● WORK INSTRUCTIONS: Match on the string "status" in the entries below and return every matching line.

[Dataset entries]
—————
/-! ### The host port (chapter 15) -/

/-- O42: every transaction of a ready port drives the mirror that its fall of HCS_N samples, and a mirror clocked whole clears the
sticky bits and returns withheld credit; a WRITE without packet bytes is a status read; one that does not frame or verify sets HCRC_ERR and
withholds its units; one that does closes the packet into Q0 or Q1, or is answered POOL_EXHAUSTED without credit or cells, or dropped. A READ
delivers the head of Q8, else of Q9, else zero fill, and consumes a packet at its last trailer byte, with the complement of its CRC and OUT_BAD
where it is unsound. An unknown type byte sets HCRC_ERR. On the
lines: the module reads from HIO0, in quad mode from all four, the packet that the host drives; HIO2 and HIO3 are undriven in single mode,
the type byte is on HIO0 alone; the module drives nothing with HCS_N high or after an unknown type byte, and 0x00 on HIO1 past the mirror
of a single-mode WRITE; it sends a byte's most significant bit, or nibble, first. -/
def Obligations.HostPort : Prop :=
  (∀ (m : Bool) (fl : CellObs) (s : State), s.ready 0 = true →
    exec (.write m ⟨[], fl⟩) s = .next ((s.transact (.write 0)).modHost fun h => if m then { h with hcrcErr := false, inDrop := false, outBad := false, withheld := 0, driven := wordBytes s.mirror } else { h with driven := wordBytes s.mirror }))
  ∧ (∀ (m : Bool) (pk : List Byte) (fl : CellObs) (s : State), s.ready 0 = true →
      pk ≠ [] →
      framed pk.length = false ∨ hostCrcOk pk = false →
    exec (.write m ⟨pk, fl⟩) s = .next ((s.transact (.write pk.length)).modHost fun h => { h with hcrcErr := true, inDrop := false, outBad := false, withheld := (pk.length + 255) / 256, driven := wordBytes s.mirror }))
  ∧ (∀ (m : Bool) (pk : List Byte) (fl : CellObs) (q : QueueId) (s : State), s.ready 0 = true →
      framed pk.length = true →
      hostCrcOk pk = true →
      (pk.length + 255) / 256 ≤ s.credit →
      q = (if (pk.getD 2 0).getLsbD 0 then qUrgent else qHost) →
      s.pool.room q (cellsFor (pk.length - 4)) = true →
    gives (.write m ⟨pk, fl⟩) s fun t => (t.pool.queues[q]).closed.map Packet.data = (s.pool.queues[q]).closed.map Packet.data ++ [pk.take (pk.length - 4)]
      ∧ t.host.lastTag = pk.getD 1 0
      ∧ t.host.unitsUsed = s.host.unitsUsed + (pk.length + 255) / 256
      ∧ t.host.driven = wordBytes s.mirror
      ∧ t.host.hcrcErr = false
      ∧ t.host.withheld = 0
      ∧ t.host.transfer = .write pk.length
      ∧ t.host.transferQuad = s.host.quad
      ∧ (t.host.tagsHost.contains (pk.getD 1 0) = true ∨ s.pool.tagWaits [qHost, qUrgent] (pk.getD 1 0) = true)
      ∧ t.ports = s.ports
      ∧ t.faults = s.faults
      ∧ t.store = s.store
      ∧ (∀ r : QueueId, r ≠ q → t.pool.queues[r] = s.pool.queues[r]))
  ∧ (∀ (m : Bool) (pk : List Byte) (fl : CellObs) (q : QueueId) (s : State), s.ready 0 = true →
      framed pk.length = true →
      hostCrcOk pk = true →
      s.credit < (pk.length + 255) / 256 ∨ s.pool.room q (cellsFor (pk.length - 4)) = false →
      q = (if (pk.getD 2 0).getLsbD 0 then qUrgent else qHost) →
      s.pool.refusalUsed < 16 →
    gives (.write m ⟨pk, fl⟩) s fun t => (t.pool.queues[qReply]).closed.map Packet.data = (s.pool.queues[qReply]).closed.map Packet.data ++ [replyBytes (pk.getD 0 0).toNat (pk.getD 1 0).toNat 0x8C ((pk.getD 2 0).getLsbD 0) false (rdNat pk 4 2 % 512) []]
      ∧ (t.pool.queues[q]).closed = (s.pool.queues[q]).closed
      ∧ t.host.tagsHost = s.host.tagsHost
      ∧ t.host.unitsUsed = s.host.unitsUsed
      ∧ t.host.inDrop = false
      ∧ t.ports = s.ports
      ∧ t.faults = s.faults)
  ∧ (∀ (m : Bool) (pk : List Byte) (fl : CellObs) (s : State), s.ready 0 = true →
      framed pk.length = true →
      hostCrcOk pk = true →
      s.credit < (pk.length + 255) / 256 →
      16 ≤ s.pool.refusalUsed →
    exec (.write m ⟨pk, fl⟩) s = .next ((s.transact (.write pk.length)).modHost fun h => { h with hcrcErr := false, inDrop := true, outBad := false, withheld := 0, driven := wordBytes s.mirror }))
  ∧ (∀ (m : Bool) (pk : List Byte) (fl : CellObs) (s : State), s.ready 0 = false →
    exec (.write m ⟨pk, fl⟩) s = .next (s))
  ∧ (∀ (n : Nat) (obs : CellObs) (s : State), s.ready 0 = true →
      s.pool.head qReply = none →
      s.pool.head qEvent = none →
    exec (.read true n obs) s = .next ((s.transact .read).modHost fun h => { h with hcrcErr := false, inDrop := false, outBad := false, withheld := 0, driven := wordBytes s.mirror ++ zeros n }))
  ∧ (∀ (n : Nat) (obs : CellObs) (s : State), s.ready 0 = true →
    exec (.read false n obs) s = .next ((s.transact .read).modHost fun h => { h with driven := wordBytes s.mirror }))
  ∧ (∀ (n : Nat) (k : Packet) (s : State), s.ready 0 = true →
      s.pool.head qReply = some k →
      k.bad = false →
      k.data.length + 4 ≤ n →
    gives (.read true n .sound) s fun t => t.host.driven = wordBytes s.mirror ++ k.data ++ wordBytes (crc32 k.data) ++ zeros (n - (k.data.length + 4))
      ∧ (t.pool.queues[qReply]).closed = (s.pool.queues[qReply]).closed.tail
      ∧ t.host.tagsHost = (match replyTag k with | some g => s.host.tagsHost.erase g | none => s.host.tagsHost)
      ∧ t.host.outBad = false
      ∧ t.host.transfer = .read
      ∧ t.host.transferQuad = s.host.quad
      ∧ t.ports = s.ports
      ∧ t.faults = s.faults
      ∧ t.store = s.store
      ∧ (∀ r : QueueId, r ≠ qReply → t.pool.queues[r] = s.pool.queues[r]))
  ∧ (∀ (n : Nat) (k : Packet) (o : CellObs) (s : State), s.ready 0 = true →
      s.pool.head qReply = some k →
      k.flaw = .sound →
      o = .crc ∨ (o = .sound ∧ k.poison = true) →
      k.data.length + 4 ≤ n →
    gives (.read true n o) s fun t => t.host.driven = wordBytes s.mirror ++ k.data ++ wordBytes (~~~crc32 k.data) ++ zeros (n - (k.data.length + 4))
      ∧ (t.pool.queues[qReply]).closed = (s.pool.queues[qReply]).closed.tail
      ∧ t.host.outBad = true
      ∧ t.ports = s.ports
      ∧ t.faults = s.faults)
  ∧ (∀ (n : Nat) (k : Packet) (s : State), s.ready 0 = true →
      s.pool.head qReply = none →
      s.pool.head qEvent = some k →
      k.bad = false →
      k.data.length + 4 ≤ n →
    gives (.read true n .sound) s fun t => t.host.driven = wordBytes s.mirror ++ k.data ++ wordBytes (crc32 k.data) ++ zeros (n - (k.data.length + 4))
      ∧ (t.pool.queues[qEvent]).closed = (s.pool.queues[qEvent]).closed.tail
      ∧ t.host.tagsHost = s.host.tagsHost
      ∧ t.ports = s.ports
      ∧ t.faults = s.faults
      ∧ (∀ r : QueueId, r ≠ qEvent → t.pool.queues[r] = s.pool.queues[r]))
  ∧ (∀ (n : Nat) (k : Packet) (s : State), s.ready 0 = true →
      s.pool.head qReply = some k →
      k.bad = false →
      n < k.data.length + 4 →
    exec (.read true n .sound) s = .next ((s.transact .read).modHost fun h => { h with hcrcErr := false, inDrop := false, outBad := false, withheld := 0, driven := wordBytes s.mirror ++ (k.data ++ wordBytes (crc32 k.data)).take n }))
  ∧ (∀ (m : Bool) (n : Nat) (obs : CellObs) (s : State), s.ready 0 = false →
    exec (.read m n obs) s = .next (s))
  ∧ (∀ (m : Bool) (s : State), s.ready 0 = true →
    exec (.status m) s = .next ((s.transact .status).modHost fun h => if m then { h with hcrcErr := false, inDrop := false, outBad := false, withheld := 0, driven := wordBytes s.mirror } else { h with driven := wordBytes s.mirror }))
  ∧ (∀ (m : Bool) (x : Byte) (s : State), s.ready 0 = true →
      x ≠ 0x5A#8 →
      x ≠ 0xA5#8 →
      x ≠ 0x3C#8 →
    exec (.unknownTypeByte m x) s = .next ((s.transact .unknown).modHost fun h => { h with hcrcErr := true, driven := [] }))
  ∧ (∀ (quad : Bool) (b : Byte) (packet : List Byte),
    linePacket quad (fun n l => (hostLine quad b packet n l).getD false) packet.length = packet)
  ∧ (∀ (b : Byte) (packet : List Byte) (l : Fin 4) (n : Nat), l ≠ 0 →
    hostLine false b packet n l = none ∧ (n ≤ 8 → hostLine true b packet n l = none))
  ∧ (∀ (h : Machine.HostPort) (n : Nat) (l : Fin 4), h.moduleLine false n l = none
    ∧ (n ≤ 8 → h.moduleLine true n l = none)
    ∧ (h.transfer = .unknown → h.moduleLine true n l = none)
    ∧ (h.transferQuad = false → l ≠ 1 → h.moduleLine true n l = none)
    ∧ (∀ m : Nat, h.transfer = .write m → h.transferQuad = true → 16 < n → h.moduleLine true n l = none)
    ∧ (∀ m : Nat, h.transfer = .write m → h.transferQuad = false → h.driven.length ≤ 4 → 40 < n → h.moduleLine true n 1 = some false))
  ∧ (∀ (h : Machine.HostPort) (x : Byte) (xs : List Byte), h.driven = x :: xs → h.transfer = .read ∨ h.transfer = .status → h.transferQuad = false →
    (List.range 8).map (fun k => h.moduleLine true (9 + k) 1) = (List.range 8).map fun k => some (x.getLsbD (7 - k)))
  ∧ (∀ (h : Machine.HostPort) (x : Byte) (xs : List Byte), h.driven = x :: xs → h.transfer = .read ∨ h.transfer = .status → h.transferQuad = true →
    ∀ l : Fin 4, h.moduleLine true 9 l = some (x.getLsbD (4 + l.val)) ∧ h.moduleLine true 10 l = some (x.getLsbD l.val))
—————
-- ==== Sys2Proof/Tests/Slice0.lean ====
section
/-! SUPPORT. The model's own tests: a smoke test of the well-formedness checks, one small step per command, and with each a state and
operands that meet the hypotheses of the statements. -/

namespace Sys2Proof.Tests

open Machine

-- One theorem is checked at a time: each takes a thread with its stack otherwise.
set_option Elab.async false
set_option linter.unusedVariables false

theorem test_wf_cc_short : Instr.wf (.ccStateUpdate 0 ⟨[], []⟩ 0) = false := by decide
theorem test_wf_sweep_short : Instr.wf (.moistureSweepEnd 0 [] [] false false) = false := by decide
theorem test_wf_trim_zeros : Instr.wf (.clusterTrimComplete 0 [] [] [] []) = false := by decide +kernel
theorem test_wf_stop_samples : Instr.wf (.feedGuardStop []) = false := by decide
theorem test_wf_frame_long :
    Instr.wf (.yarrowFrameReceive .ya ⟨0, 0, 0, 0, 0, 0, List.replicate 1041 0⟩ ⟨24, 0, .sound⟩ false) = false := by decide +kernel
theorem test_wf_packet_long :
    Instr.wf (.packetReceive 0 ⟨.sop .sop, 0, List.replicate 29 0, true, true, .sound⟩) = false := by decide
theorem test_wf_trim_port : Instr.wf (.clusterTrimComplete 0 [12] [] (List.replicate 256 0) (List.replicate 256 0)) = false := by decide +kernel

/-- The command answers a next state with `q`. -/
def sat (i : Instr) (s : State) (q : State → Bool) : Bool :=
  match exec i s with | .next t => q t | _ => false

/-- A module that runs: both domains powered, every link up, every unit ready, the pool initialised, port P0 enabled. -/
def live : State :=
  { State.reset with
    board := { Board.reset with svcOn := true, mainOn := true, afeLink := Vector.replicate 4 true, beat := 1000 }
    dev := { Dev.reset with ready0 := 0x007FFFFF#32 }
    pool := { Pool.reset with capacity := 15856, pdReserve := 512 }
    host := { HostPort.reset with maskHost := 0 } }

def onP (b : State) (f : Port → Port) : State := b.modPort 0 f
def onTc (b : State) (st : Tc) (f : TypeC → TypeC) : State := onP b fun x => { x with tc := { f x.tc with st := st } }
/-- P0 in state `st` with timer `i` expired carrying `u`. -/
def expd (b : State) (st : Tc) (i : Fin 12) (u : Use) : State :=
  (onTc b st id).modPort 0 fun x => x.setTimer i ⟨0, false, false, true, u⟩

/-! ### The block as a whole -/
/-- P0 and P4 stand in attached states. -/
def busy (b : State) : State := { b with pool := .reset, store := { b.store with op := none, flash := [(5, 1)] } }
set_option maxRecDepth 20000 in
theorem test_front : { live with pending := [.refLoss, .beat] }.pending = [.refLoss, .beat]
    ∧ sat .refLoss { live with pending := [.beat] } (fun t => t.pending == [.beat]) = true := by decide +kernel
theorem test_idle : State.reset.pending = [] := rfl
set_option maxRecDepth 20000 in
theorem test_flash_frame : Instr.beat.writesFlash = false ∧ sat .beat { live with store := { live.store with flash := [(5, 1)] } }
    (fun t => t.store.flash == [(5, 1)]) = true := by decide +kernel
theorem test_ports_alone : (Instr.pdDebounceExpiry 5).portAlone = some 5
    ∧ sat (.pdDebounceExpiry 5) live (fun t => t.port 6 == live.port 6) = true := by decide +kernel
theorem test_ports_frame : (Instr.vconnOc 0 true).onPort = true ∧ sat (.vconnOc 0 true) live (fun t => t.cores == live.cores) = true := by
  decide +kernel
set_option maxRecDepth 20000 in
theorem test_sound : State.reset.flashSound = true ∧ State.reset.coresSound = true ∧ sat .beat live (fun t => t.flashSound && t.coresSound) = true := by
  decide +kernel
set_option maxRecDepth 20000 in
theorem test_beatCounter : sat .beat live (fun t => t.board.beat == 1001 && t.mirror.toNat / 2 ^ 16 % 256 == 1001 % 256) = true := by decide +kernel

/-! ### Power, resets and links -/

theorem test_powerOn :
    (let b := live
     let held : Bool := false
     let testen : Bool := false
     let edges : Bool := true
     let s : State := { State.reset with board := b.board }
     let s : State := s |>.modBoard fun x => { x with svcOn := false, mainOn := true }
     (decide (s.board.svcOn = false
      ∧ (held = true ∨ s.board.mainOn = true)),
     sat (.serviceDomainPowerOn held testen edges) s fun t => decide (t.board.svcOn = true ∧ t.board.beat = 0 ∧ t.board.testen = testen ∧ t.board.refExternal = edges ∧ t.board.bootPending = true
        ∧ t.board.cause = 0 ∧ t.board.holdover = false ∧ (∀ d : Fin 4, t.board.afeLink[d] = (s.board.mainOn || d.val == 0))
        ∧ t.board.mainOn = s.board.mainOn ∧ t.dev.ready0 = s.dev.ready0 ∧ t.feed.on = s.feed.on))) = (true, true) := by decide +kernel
—————
● TASK RESULT:
sticky bits and returns withheld credit; a WRITE without packet bytes is a status read; one that does not frame or verify sets HCRC_ERR and
    exec (.status m) s = .next ((s.transact .status).modHost fun h => if m then { h with hcrcErr := false, inDrop := false, outBad := false, withheld := 0, driven := wordBytes s.mirror } else { h with driven := wordBytes s.mirror }))
  ∧ (∀ (h : Machine.HostPort) (x : Byte) (xs : List Byte), h.driven = x :: xs → h.transfer = .read ∨ h.transfer = .status → h.transferQuad = false →
  ∧ (∀ (h : Machine.HostPort) (x : Byte) (xs : List Byte), h.driven = x :: xs → h.transfer = .read ∨ h.transfer = .status → h.transferQuad = true →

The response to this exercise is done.